• Task brief: Search the entries below for the string "when" and copy the lines that hold it.

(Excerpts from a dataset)
■ ■ ■

-- ==== Sys2Proof/Machine/Step.lean ====
section
/-!
DEFINITION. One step: one rising edge of `clk` (spec/70_reset_and_hazards.md R260 to R262). A command accepted on the edge
is one atomic step on the state the previous one left (spec/20_memory.md R52).
-/

namespace Sys2Proof.Machine

/-- The edge's clock work after a command's effect. -/
def clockAfter : Host.Outcome State Fault Refusal → Host.Outcome State Fault Refusal
  | .next t => .next t.clock
  | .fault r => .fault r
  | .refused r => .refused r

/-- One rising edge of `clk`. Hardware reset comes first (R250). A command is executed when it is accepted (R260) and `rst`
has been asserted before (R251). An edge with neither only moves the responses on. Before the first reset the spec gives
neither the session registers nor the response channel: that such an edge keeps the registers (assumption log 7) and moves
the responses on as after a reset, with `rsp_valid` = 0 when none is in flight (assumption log 20), is a DESIGN CHOICE. -/
def step (s : State) : Host.Outcome State Fault Refusal :=
  match s.port with
  | [] => .next s.clock
  | c :: rest =>
    if c.rst then .next { s with port := rest }.hardwareReset
    else if c.accepts then
      if s.rstSeen then clockAfter (exec (decode c.cmdWord) { s with port := rest })
      else .refused .commandBeforeReset
    else .next { s with port := rest }.clock

/-- The state in which the next edge accepts the given command word, all else unchanged: the host offers it and the block
is ready (assumption log 2). -/
def State.withFetchWord (s : State) (nbits w : Nat) : State :=
  { s with port := PortCycle.command (tableWord nbits w) :: s.port }

end Sys2Proof.Machine
end

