-- ==== Sys2Proof/Laws/PerInstr.lean ====
section
/-!
SUPPORT. The family EncodedFields: where each command's opcode, session index and DATA stand in its word
(spec/30_encoding.md R70).
-/

namespace Sys2Proof

theorem opField_append (op sid : BitVec 4) (data : BitVec 8) : opField (op ++ sid ++ data) = op := by
  apply BitVec.eq_of_getLsbD_eq
  intro k hk
  simp only [opField, BitVec.getLsbD_extractLsb', BitVec.getLsbD_append]
  simp [hk, show ¬12 + k < 8 by omega, show ¬12 + k - 8 < 4 by omega, show 12 + k - 8 - 4 = k by omega]

theorem sidField_append (op sid : BitVec 4) (data : BitVec 8) : sidField (op ++ sid ++ data) = sid.toNat := by
  unfold sidField
  congr 1
  apply BitVec.eq_of_getLsbD_eq
  intro k hk
  simp only [BitVec.getLsbD_extractLsb', BitVec.getLsbD_append]
  simp [hk, show ¬8 + k < 8 by omega]

theorem dataField_append (op sid : BitVec 4) (data : BitVec 8) : dataField (op ++ sid ++ data) = data := by
  apply BitVec.eq_of_getLsbD_eq
  intro k hk
  simp only [dataField, BitVec.getLsbD_extractLsb', BitVec.getLsbD_append]
  simp [hk]

namespace Laws.EncodedFields

/-- The three fields of a command's word are its opcode, its session index and its DATA. -/
def Statement (i : Instr) : Prop :=
  opField (encode i) = i.opcode ∧ (i.WellFormed → sidField (encode i) = i.sid) ∧ dataField (encode i) = i.data

theorem of_fields (i : Instr) : Statement i :=
  ⟨opField_append _ _ _, fun h => by
    rw [encode, sidField_append, BitVec.toNat_ofNat, Nat.mod_eq_of_lt h], dataField_append _ _ _⟩

theorem reset (sid : Nat) (data : BitVec 8) : Statement (.reset sid data) := of_fields _
theorem bit (sid : Nat) (data : BitVec 8) : Statement (.bit sid data) := of_fields _
theorem decode (sid : Nat) (data : BitVec 8) : Statement (.decode sid data) := of_fields _
theorem rdf (sid : Nat) (data : BitVec 8) : Statement (.rdf sid data) := of_fields _
theorem rdi (sid : Nat) (data : BitVec 8) : Statement (.rdi sid data) := of_fields _
theorem rdu (sid : Nat) (data : BitVec 8) : Statement (.rdu sid data) := of_fields _
theorem illegal0 (sid : Nat) (data : BitVec 8) : Statement (.illegal0 sid data) := of_fields _
theorem illegal7 (sid : Nat) (data : BitVec 8) : Statement (.illegal7 sid data) := of_fields _
theorem illegal8 (sid : Nat) (data : BitVec 8) : Statement (.illegal8 sid data) := of_fields _
theorem illegal9 (sid : Nat) (data : BitVec 8) : Statement (.illegal9 sid data) := of_fields _
theorem illegalA (sid : Nat) (data : BitVec 8) : Statement (.illegalA sid data) := of_fields _
theorem illegalB (sid : Nat) (data : BitVec 8) : Statement (.illegalB sid data) := of_fields _
theorem illegalC (sid : Nat) (data : BitVec 8) : Statement (.illegalC sid data) := of_fields _
theorem illegalD (sid : Nat) (data : BitVec 8) : Statement (.illegalD sid data) := of_fields _
theorem illegalE (sid : Nat) (data : BitVec 8) : Statement (.illegalE sid data) := of_fields _
theorem illegalF (sid : Nat) (data : BitVec 8) : Statement (.illegalF sid data) := of_fields _

end Laws.EncodedFields

end Sys2Proof
end

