-- ==== Sys2Proof/Laws/Encoding.lean ====
section
/-!
SUPPORT. A command word is its three fields, and decoding reads each of them (spec/30_encoding.md R70, R72).
-/

namespace Sys2Proof

/-- A word put together from its three fields. -/
theorem word_of_fields (w : CmdWord) : (opField w ++ w.extractLsb' 8 4 ++ dataField w : BitVec 16) = w := by
  apply BitVec.eq_of_getLsbD_eq
  intro k hk
  simp only [opField, dataField, BitVec.getLsbD_append, BitVec.getLsbD_extractLsb']
  by_cases h1 : k < 8
  · simp [h1]
  · by_cases h2 : k - 8 < 4
    · simp [h1, h2, show 8 + (k - 8) = k by omega]
    · simp [h1, h2, show 12 + (k - 8 - 4) = k by omega]
      omega

@[simp] theorem ofFields_opcode (op : Nibble) (sid : Nat) (data : BitVec 8) : (ofFields op sid data).opcode = op := by
  have hlt : op.toNat < 16 := op.isLt
  apply BitVec.eq_of_toNat_eq
  unfold ofFields
  split <;> simp_all [Instr.opcode]
  omega

@[simp] theorem ofFields_sid (op : Nibble) (sid : Nat) (data : BitVec 8) : (ofFields op sid data).sid = sid := by
  unfold ofFields; split <;> rfl

@[simp] theorem ofFields_data (op : Nibble) (sid : Nat) (data : BitVec 8) : (ofFields op sid data).data = data := by
  unfold ofFields; split <;> rfl

theorem decode_opcode (w : CmdWord) : (decode w).opcode = opField w := ofFields_opcode _ _ _

theorem decode_sid (w : CmdWord) : (decode w).sid = sidField w := ofFields_sid _ _ _

theorem decode_data (w : CmdWord) : (decode w).data = dataField w := ofFields_data _ _ _

/-- A command is determined by its three fields. -/
theorem ofFields_of (i : Instr) : ofFields i.opcode i.sid i.data = i := by
  cases i <;> rfl

theorem sidField_lt (w : CmdWord) : sidField w < 16 := (w.extractLsb' 8 4).isLt

/-- The bits a table row looks at are the opcode field. -/
theorem and_opMask (w : CmdWord) : w &&& 0xF000#16 = opField w ++ 0#12 := by
  apply BitVec.eq_of_getLsbD_eq
  intro k hk
  have hm : ∀ k : Fin 16, (0xF000#16).getLsbD k = decide (12 ≤ k.val) := by decide
  rw [BitVec.getLsbD_and, hm ⟨k, hk⟩, BitVec.getLsbD_append]
  by_cases h : k < 12
  · simp [h, show ¬12 ≤ k by omega]
  · simp [opField, h, show 12 + (k - 12) = k by omega, show 12 ≤ k by omega, show k - 12 < 4 by omega]

theorem opField_eq_shift (w : CmdWord) : (opField w).toNat = (w >>> 12).toNat := by
  have := w.isLt
  simp only [opField, BitVec.extractLsb'_toNat, BitVec.toNat_ushiftRight, Nat.shiftRight_eq_div_pow]
  omega

theorem sidField_eq_shift (w : CmdWord) : sidField w = ((w >>> 8) &&& 0xF#16).toNat := by
  have h : ∀ n : Nat, n &&& 15 = n % 16 := fun n => by
    simpa using Nat.and_two_pow_sub_one_eq_mod n 4
  simp [sidField, BitVec.extractLsb'_toNat, h]

end Sys2Proof
end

■ ■ ■

• Answer below:
/-- One rising edge of `clk`. Hardware reset comes first (R250). A command is executed when it is accepted (R260) and `rst`
the responses on as after a reset, with `rsp_valid` = 0 when none is in flight (assumption log 20), is a DESIGN CHOICE. -/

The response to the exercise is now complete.